INPUT FOR THIS TASK:
/-! ## Pins, bring-up, the Workbench and the debug port (R369 to R372, R377, R400 to R404, R413 to R416, R431 to R434) -/

/-- Bring-up stops in FAILED with a cause (R400). -/
def Sys2Proof.Spec.BootFailed (code : Nat) (s s' : State) : Prop :=
  s'.pkg.stage = 0xF0 ∧ s'.pkg.bootCode = BitVec.ofNat 12 code ∧ s'.pkg.powered = 0 ∧ s'.pkg.switching = [] ∧ Raised burPage 5 s' ∧ (s'.page burPage).err.valid = true
    ∧ s'.pkg.stopped = s.pkg.stopped ∧ s'.host.flash = s.host.flash ∧ TilesSame s s' ∧ MemSame s s'

/-- PORST_N_ASSERT, PORST_N_RELEASE, POWER_REMOVED, STRAP_SAMPLE and BRINGUP_STAGE (R400 to R404, R408, R431, R432).
Where the rules leave a choice, and where a command's condition does not hold, it is the model's (log entries 1 and 3, 25). -/
def Obligations.PowerUp : Prop :=
  ∀ (s : State),
    (∀ i on trip, i = .porstNAssert ∧ on = s.pkg.powerOn ∧ trip = s.pkg.thermtrip ∨ i = .powerRemoved ∧ on = false ∧ trip = false → Answers i s fun s' =>
      s'.pkg = { powerOn := on, thermtrip := trip, freezeLow := s.pkg.freezeLow } ∧ s'.time = 0 ∧ s'.pages = [] ∧ s'.tiles = [] ∧ s'.mem = {} ∧ s'.fab = {} ∧ s'.sbd = {}
      ∧ s'.upe = {} ∧ s'.cle = {} ∧ s'.key = {} ∧ s'.bur = {} ∧ s'.sync = {} ∧ s'.host.flash = s.host.flash ∧ s'.host.sessions = [] ∧ s'.host.qps = [] ∧ s'.out = s.out
      ∧ s'.pending = s.pending)
    ∧ (∀ straps, s.pkg.porst = true → Answers (.porstNRelease straps) s fun s' => s' = { s with time := 0, pkg := { s.pkg with
        porst := false, powerOn := true, stage := 1, straps := straps, strapped := false, freezeOk := !s.pkg.freezeLow } })
    ∧ (∀ straps, s.pkg.porst = false → Answers (.porstNRelease straps) s fun s' => s' = s)
    ∧ (Awake s → 1 ≤ s.pkg.stage.toNat → s.pkg.stage.toNat < 7 → s.pkg.strapped = false →
      (Answers (.strapSample s.pkg.straps) s fun s' => s' = { s with pkg := { s.pkg with strapped := true } })
      ∧ ∀ straps, straps ≠ s.pkg.straps → Answers (.strapSample straps) s (BootFailed 0x172 s))
    ∧ (∀ straps, s.pkg.strapped = true ∨ 7 ≤ s.pkg.stage.toNat → Answers (.strapSample straps) s fun s' => s' = s)
    ∧ (∀ i, s.pkg.stage = 0 ∨ 7 ≤ s.pkg.stage.toNat ∨ s.pkg.testing = true → Answers (.bringupStage i) s fun s' => s' = s)
    ∧ (∀ i, Awake s → s.pkg.testing = false → i.ok = false → 1 ≤ s.pkg.stage.toNat → s.pkg.stage.toNat < 7 → Answers (.bringupStage i) s (BootFailed 0x171 s))
    ∧ ∀ i, Awake s → s.pkg.testing = false → i.ok = true →
      (s.pkg.stage = 1 → Answers (.bringupStage i) s fun s' => s'.pkg = { s.pkg with stage := 2, bootId := i.bootId }
        ∧ (Tab.wf {} s.host.sessions = true → ∀ k, (s'.session k).waiting = [] ∧ (s'.session k).replies = [] ∧ (s'.session k).begun = false
          ∧ (s'.session k).key = (s.session k).key ∧ (s'.session k).valid = (s.session k).valid) ∧ s'.pages = s.pages ∧ s'.mem = s.mem ∧ s'.tiles = s.tiles)
      ∧ (s.pkg.stage = 2 → i.sfdpOk = false → Answers (.bringupStage i) s (BootFailed 0x173 s))
      ∧ (s.pkg.stage = 2 → i.sfdpOk = true → s.pkg.warm = false → cfgGood (s.flashRead 0 256) = false → cfgGood (s.flashRead 0x8000 256) = false →
        Answers (.bringupStage i) s (BootFailed 0x174 s))
      ∧ (∀ d second, s.pkg.stage = 2 → i.sfdpOk = true → s.pkg.warm = false → cfgGood d = true → d = s.flashRead (if second then 0x8000 else 0) 256 →
        (second = true → cfgGood (s.flashRead 0 256) = false) → ∀ mac ip, mac = ofBytesBE ((d.drop 8).take 6) → ip = ofBytesBE ((d.drop 16).take 16) →
        Answers (.bringupStage i) s fun s' => s'.pkg.stage = 3 ∧ s'.pkg.cfgCopy = second ∧ (second = true → (s'.page burPage).err.valid = true)
          ∧ (s'.raw (henPage 0) 0x108).toNat = mac ∧ (s'.raw (henPage 1) 0x108).toNat = (mac + 1) % 2 ^ 48
          ∧ (s'.raw (henPage 0) 0x110).toNat = ip % 2 ^ 64 ∧ (s'.raw (henPage 0) 0x118).toNat = ip / 2 ^ 64
          ∧ (s'.raw (henPage 1) 0x110).toNat + (s'.raw (henPage 1) 0x118).toNat * 2 ^ 64 = (if ip % 2 = 0 then ip + 1 else ip - 1)
          ∧ (s'.raw (henPage 0) 0x120).toNat % 2 ^ 16 = (if part d 32 2 = 0 then 50210 else part d 32 2)
          ∧ s'.host.flash = s.host.flash ∧ TilesSame s s' ∧ MemSame s s')
      ∧ (s.pkg.stage = 2 → i.sfdpOk = true → s.pkg.warm = true → Answers (.bringupStage i) s fun s' => s'.pkg.stage = 6 ∧ s'.host.flash = s.host.flash ∧ TilesSame s s'
        ∧ MemSame s s')
      ∧ (s.pkg.stage = 3 → Answers (.bringupStage i) s fun s' => s'.pkg.stage = 4 ∧ s'.pkg.powered = BitVec.allOnes 72
        ∧ (s'.pkg.testing = true ↔ ∃ slot d, s.packIn slot = some d ∧ packCode d = none) ∧ TilesSame s s' ∧ MemSame s s')
      ∧ (s.pkg.stage = 4 → Answers (.bringupStage i) s fun s' => s' = { s with pkg := { s.pkg with stage := 5 } })
      ∧ (s.pkg.stage = 5 → Answers (.bringupStage i) s fun s' => s'.pkg.stage = 6 ∧ TilesSame s s' ∧ MemSame s s')
      ∧ (s.pkg.stage = 6 → Answers (.bringupStage i) s fun s' => s'.pkg.stage = 7 ∧ s'.pkg.warm = false ∧ Raised burPage 4 s' ∧ TilesSame s s'
        ∧ (∀ q, q < 6 → (s'.port q).state = if (s.port q).state = .down then .training else (s.port q).state)
        ∧ (s.pkg.warm = true → s'.fab.escape = s.fab.escape ∧ MemSame s s' ∧ ∀ st, st < 4 → s'.raw (rtrPage st) 0x118 = s.raw (rtrPage st) 0x118)
        ∧ (s.pkg.warm = false → ∀ p x b, p = s.pkg.straps.toNat → x = p % 2 ^ 5 → b = (s.raw (rtrPage 0) 0x120).toNat % 2 ^ 52 →
          (∀ st, st < 4 → (s'.raw (rtrPage st) 0x110).toNat = p ∧ (s'.raw (rtrPage st) 0x118).toNat % 2 ^ 13 = coordOf x (p / 2 ^ 5 % 2 ^ 4) (p / 2 ^ 9))
          ∧ (∀ k, k < 8192 → s'.mem.byte (b + k) = Tab.get 0 s'.fab.escape k) ∧ (∀ a, a < b ∨ b + 8192 ≤ a → s'.mem.byte a = s.mem.byte a)
          ∧ ∀ k, k < 8192 → k / 256 ≠ x → (Tab.get 0 s'.fab.escape k).toNat % 2 ^ 3 = if (k / 256 + 32 - x) % 32 ≤ 16 then 1 else 0))

/-- PACK_DONE, TST_RUN and TST_ABORT (R371, R372, R377): a run ends with its marks, the failed quads off and every tile clear; a run begins only in a quiesced package
with no resident context. What an aborted run had not tested is a free value.
Where the rules leave a choice, and where a command's condition does not hold, it is the model's (log entries 1 and 25). -/
def Obligations.WorkbenchRuns : Prop :=
  ∀ (s : State), Awake s →
    (∀ r, s.pkg.testing = false → Answers (.packDone r) s fun s' => s' = s)
    ∧ (∀ r, s.pkg.testing = true → ∀ bad, bad = decide (r.quadFail ≠ 0 ∨ r.quadUntested ≠ 0 ∨ r.hbmFail ≠ 0 ∨ r.mscFail ≠ 0 ∨ r.portFail ≠ 0) →
      Answers (.packDone r) s fun s' => s'.pkg.testing = false ∧ (s'.raw tstPage 0x110).toNat = r.quadFail.toNat ∧ (s'.raw tstPage 0x118).toNat = r.quadUntested.toNat
        ∧ (s'.raw tstPage 0x120).toNat = r.hbmFail.toNat + r.hbmRepaired.toNat * 2 ^ 16 + r.mscFail.toNat * 2 ^ 32 + r.portFail.toNat * 2 ^ 40
        ∧ (s'.raw tstPage 0x128).toNat = r.elapsedMs.toNat + r.itemsRun.toNat * 2 ^ 32
        ∧ (s'.raw tstPage 0x100).toNat / 2 ^ 2 % 2 ^ 2 = (if bad then 3 else 2) ∧ Raised tstPage 4 s' ∧ (bad = true → Raised tstPage 5 s' ∧ (s'.page tstPage).err.valid = true)
        ∧ (∀ t, t < 192 → s'.tile t = {})
        ∧ (∀ d, d < 48 → s'.pkg.powered.getLsbD d = (s.pkg.powered.getLsbD d && !r.quadFail.getLsbD d) ∧ (r.quadFail.getLsbD d = true → s'.onBit d = false))
        ∧ (r.hbmFail = 0 → MemSame s s'))
    ∧ ∀ (a : Access), ByBureau s a tstPage →
      ((s.pkgQuiesced = false ∨ s.pkg.testing = true ∨ ∃ q, q < 48 ∧ Tab.get none s.key.owner q ≠ none) → Answers (.tstRun a) s fun s' => Rejected tstPage 0x100 s s'
        ∧ s'.pkg = s.pkg ∧ PageFrame s s')
      ∧ (s.pkgQuiesced = true → s.pkg.testing = false → (∀ q, q < 48 → Tab.get none s.key.owner q = none) →
        (s.packIn false = none → s.packIn true = none → Answers (.tstRun a) s fun s' => s'.pkg = s.pkg ∧ PageFrame s s')
        ∧ ∀ slot d, s.packIn slot = some d → packCode d = none → s.packIn (!slot) = none → Answers (.tstRun a) s fun s' =>
          s'.pkg = { s.pkg with testing := true, packSlot := slot, packHash := BitVec.ofNat 256 (ofBytesBE (sha256 d)) }
          ∧ (s'.raw tstPage 0x100).toNat / 2 ^ 2 % 2 ^ 2 = 1 ∧ (s'.raw tstPage 0x108).toNat % 2 ^ 32 = part d 8 4 ∧ TilesSame s s' ∧ MemSame s s')
      ∧ (s.pkg.testing = false → Answers (.tstAbort a) s fun s' => s'.pkg = s.pkg ∧ PageFrame s s')
      ∧ (s.pkg.testing = true → Answers (.tstAbort a) s fun s' => s'.pkg.testing = false ∧ Raised tstPage 4 s' ∧ (∀ t, t < 192 → s'.tile t = {})
        ∧ (s'.raw tstPage 0x100).toNat / 2 ^ 2 % 2 ^ 2 = (if s'.raw tstPage 0x118 = 0 then 2 else 3))

/-- Nothing changes but the debug port's registers and what is shifted out. -/
def Sys2Proof.Spec.TapFrame (s s' : State) : Prop :=
  TilesSame s s' ∧ s'.mem = s.mem ∧ (∀ n, { s'.page n with counts := (s.page n).counts } = s.page n) ∧ s'.fab = s.fab ∧ s'.sbd = s.sbd ∧ s'.upe = s.upe ∧ s'.cle = s.cle
    ∧ s'.key = s.key ∧ s'.bur = s.bur ∧ s'.sync = s.sync ∧ s'.host = s.host ∧ s'.time = s.time
    ∧ { s'.pkg with ir := s.pkg.ir, lctAddr := s.pkg.lctAddr, blanked := s.pkg.blanked, tapReset := s.pkg.tapReset } = s.pkg

/-- The debug port: EXTEST, SAMPLE_PRELOAD, IDCODE, BYPASS, LCT_ADDR, LCT_READ, LCT_STATUS and TRST_N_ASSERT (R415, R416, R434); and FREEZE_N_ASSERT and
FREEZE_N_RELEASE (R413, R414, R432), after which alone, or in a stop, a word is readable.
Where the rules leave a choice it is the model's (log entries 3 and 28). -/
def Obligations.DebugAndFreeze : Prop :=
  ∀ (s : State),
    (∀ i out, out = s.out → i ∈ [Instr.extest, .samplePreload] → Answers i s fun s' => s'.out = out ∧ TapFrame s s')
    ∧ (Answers .trstNAssert s fun s' => s'.pkg.tapReset = true ∧ s'.pkg.ir = 1 ∧ s'.out = s.out ∧ TapFrame s s')
    ∧ (∀ v, s.pkg.powerOn = true → Answers (.lctAddr v) s fun s' => s'.pkg.lctAddr = v ∧ s'.out = s.out ∧ TapFrame s s')
    ∧ (s.pkg.powerOn = true → s.pkg.porst = false →
      (Answers .idcode s fun s' => s'.out = s.out ++ [.tdo 0x14192CA3 32] ∧ TapFrame s s')
      ∧ (Answers .bypass s fun s' => s'.out = s.out ++ [.tdo 0 1] ∧ TapFrame s s')
      ∧ (Answers .lctStatus s fun s' => TapFrame s s' ∧ ∃ v, s'.out = s.out ++ [.tdo v 32] ∧ v < 2 ^ 12 ∧ v % 2 = (if s.pkg.frozen then 1 else 0)
        ∧ v / 2 % 2 = (if (if s.pkg.frozen || s.pkg.stopped then s.pkg.armed else (s.raw lctPage 0x100).getLsbD 0) then 1 else 0)
        ∧ v / 2 ^ 2 % 2 = (if s.pkg.blanked then 1 else 0) ∧ v / 2 ^ 3 % 2 ^ 8 = s.pkg.stage.toNat ∧ v / 2 ^ 11 = if s.pkg.stopped then 1 else 0)
      ∧ (∀ (space a t : Nat) (w : Option Nat), s.pkg.lctAddr.toNat = space * 2 ^ 60 + t * 2 ^ 52 + a → a < 2 ^ 52 → t < 2 ^ 8 → a % 8 = 0 →
        ((s.pkg.frozen = false ∧ s.pkg.stopped = false ∨ s.pkg.armed = false ∧ 1 ≤ space ∨ 5 ≤ space) ∧ w = none)
        ∨ (∃ n o, space = 0 ∧ t = 0 ∧ n < 1781 ∧ o < 0x1000 ∧ a = pageAddr n o ∧ (s.pkg.frozen = true ∨ s.pkg.stopped = true) ∧
          ∀ plain, plain = (decide (o ∈ [0, 0x18, 0x30, 0x38]) || decide (blockOf n ∈ [.bur, .pwr, .thm, .tst, .age, .lct])) →
            w = if s.pkg.armed = false ∧ plain = false then none
              else if n < 1728 ∧ s.pkg.powered.getLsbD (quadOf (n / 9)) = false then some 0 else some (s.regWord none n o).toNat)
        ∨ ((s.pkg.frozen = true ∨ s.pkg.stopped = true) ∧ s.pkg.armed = true ∧
          (space = 1 ∧ t < 192 ∧ a < storeBytes ∧ w = some (if s.pkg.powered.getLsbD (quadOf t) then ofBytes (getBytes (s.tile t).store a 8) else 0)
          ∨ space = 2 ∧ t < 192 ∧ a < rfBytes ∧ w = some (if s.pkg.powered.getLsbD (quadOf t) then ofBytes (getBytes (s.tile t).rf a 8) else 0)
          ∨ space = 4 ∧ t = 0 ∧ a < hbmBytes ∧ s.stackOn (homeOf a) = true ∧ (∀ i, (s.session i).valid = false) ∧ w = some (ofBytes (s.mem.bytes a 8))
          ∨ space = 4 ∧ t = 0 ∧ a < hbmBytes ∧ s.stackOn (homeOf a) = false ∧ (∀ i, (s.session i).valid = false) ∧ w = some 0)) →
        Answers .lctRead s fun s' => s'.out = s.out ++ [.tdo (w.getD 0) 64] ∧ s'.pkg.lctAddr = s.pkg.lctAddr + 8 ∧ s'.pkg.blanked = w.isNone ∧ TapFrame s s'))
    ∧ (∀ i ∈ [Instr.idcode, .bypass, .lctStatus, .lctRead], s.pkg.porst = true → Answers i s fun s' => s'.out = s.out ∧ TapFrame s s')
    ∧ (s.pkg.porst = false → s.pkg.powerOn = true → s.pkg.freezeOk = true → s.pkg.frozen = false → Answers .freezeNAssert s fun s' =>
      s'.pkg = { s.pkg with frozen := true, freezeLow := true, freezeAt := s.time, armed := s.pkg.armed || (s.raw lctPage 0x100).getLsbD 0 }
      ∧ TapFrame { s with pkg := s'.pkg } s' ∧ s'.out = s.out)
    ∧ (s.pkg.porst = true ∨ s.pkg.powerOn = false ∨ s.pkg.freezeOk = false ∨ s.pkg.frozen = true → Answers .freezeNAssert s fun s' =>
      s' = { s with pkg := { s.pkg with freezeLow := true } })
    ∧ (s.pkg.frozen = true → s.pkg.stopped = false → Answers .freezeNRelease s fun s' => s'.pkg.frozen = false ∧ s'.pkg.freezeLow = false ∧ FailStopped s' ∧ Reported lctPage 4 0x1A0 s s')
    ∧ (s.pkg.frozen = false → Answers .freezeNRelease s fun s' => s' = { s with pkg := { s.pkg with freezeLow := false, freezeOk := s.pkg.freezeOk || !s.pkg.porst } })

/-! ## The block as a whole -/

/-- A step takes the command at the front of the queue and runs it with the queue's rest. On an empty queue package time passes, 1 ns a step (the model's choice, log
entry 2), unless the package is held in reset, unpowered or frozen. -/
def Obligations.StepRunsTheFront : Prop :=
  (∀ (s : State) (c : Instr) (rest : List Instr), s.pending = c :: rest → step s = exec c { s with pending := rest })
    ∧ ∀ (s : State), s.pending = [] →
      (s.pkg.porst = false → s.pkg.powerOn = true → s.pkg.frozen = false → step s = .next { s with time := s.time + 1 })
      ∧ (s.pkg.porst = true ∨ s.pkg.powerOn = false ∨ s.pkg.frozen = true → step s = .next s)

YOUR GOAL: Going back over the entries above, copy word for word every line from the one that has "(Answers (.strapSample s.pkg.straps)" on through the one that has "i) s fun s' => s' = s)".

EXERCISE OUTPUT:
      (Answers (.strapSample s.pkg.straps) s fun s' => s' = { s with pkg := { s.pkg with strapped := true } })
      ∧ ∀ straps, straps ≠ s.pkg.straps → Answers (.strapSample straps) s (BootFailed 0x172 s))
    ∧ (∀ straps, s.pkg.strapped = true ∨ 7 ≤ s.pkg.stage.toNat → Answers (.strapSample straps) s fun s' => s' = s)
    ∧ (∀ i, s.pkg.stage = 0 ∨ 7 ≤ s.pkg.stage.toNat ∨ s.pkg.testing = true → Answers (.bringupStage i) s fun s' => s' = s)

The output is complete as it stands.